#### Exercise brief
Transcribe, word for word and without additions, each line below from the one containing "LEN_281 (R231). -/" through the one containing "(R237): Corrupt, always;", both ends included.

Records drawn from a dataset:
= = = = =

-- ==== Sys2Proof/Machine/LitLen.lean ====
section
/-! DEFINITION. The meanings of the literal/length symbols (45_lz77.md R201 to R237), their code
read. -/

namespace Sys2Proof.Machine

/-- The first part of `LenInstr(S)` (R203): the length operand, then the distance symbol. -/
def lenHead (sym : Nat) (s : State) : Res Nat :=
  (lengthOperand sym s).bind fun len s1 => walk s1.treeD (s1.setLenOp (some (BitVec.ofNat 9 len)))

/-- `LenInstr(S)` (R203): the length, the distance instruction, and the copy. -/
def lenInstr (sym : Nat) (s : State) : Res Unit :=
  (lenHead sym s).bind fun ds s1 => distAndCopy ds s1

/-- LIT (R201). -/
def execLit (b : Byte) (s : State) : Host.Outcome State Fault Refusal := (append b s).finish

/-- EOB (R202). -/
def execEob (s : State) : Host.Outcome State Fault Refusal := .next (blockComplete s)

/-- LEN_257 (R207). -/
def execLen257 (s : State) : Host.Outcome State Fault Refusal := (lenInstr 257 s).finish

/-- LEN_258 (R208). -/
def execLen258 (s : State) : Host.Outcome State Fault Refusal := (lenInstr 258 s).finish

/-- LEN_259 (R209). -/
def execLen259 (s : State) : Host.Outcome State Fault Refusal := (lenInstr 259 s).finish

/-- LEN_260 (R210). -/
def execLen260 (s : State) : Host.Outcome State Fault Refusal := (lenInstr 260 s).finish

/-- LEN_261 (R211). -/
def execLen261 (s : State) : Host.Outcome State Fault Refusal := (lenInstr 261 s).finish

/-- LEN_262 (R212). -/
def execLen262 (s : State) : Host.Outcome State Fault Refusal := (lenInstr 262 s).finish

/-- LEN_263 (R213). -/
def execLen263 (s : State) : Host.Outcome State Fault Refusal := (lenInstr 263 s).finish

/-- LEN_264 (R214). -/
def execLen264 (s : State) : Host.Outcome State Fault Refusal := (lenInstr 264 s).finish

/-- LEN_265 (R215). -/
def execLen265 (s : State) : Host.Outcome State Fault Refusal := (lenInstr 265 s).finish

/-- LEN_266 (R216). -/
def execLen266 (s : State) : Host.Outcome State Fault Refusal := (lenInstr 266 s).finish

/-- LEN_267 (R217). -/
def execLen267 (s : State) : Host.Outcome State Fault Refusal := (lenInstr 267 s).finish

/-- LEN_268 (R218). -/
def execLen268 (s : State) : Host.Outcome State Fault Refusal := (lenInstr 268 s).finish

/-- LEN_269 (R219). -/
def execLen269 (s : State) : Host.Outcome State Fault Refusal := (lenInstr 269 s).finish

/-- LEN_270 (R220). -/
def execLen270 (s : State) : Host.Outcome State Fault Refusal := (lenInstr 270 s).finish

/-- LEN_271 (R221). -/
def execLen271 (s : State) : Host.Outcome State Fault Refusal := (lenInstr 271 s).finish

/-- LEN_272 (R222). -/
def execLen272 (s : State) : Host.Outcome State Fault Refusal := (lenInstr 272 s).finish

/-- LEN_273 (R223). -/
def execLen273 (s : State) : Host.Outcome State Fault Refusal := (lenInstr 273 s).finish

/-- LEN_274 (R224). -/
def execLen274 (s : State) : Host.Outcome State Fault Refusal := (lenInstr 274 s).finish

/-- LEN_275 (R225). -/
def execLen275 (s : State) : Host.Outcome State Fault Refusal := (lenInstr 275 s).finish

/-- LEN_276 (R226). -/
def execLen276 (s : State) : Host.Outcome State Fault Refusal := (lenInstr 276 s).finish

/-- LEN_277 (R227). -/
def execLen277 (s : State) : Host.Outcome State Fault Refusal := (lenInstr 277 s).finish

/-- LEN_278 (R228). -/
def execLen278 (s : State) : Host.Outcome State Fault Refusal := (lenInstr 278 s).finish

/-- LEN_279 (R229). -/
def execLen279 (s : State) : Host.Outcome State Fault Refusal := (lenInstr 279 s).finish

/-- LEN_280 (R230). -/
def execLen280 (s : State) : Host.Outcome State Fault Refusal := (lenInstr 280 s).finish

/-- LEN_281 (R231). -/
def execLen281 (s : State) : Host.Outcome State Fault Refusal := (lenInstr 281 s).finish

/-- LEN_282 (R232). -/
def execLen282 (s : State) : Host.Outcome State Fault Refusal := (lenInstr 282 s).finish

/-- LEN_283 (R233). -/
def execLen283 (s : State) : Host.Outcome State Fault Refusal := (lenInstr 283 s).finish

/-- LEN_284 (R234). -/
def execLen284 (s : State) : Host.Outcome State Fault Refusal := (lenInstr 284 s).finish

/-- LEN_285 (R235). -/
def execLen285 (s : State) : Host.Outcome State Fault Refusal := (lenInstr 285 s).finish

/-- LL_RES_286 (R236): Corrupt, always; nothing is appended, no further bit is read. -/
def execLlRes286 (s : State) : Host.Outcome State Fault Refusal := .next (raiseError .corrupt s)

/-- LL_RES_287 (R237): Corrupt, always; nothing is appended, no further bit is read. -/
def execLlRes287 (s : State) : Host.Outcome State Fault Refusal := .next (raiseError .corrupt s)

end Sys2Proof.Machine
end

= = = = =

#### Answer box
/-- LEN_281 (R231). -/
def execLen281 (s : State) : Host.Outcome State Fault Refusal := (lenInstr 281 s).finish

/-- LEN_282 (R232). -/
def execLen282 (s : State) : Host.Outcome State Fault Refusal := (lenInstr 282 s).finish

/-- LEN_283 (R233). -/
def execLen283 (s : State) : Host.Outcome State Fault Refusal := (lenInstr 283 s).finish

/-- LEN_284 (R234). -/
def execLen284 (s : State) : Host.Outcome State Fault Refusal := (lenInstr 284 s).finish

/-- LEN_285 (R235). -/
def execLen285 (s : State) : Host.Outcome State Fault Refusal := (lenInstr 285 s).finish

/-- LL_RES_286 (R236): Corrupt, always; nothing is appended, no further bit is read. -/
def execLlRes286 (s : State) : Host.Outcome State Fault Refusal := .next (raiseError .corrupt s)

/-- LL_RES_287 (R237): Corrupt, always; nothing is appended, no further bit is read. -/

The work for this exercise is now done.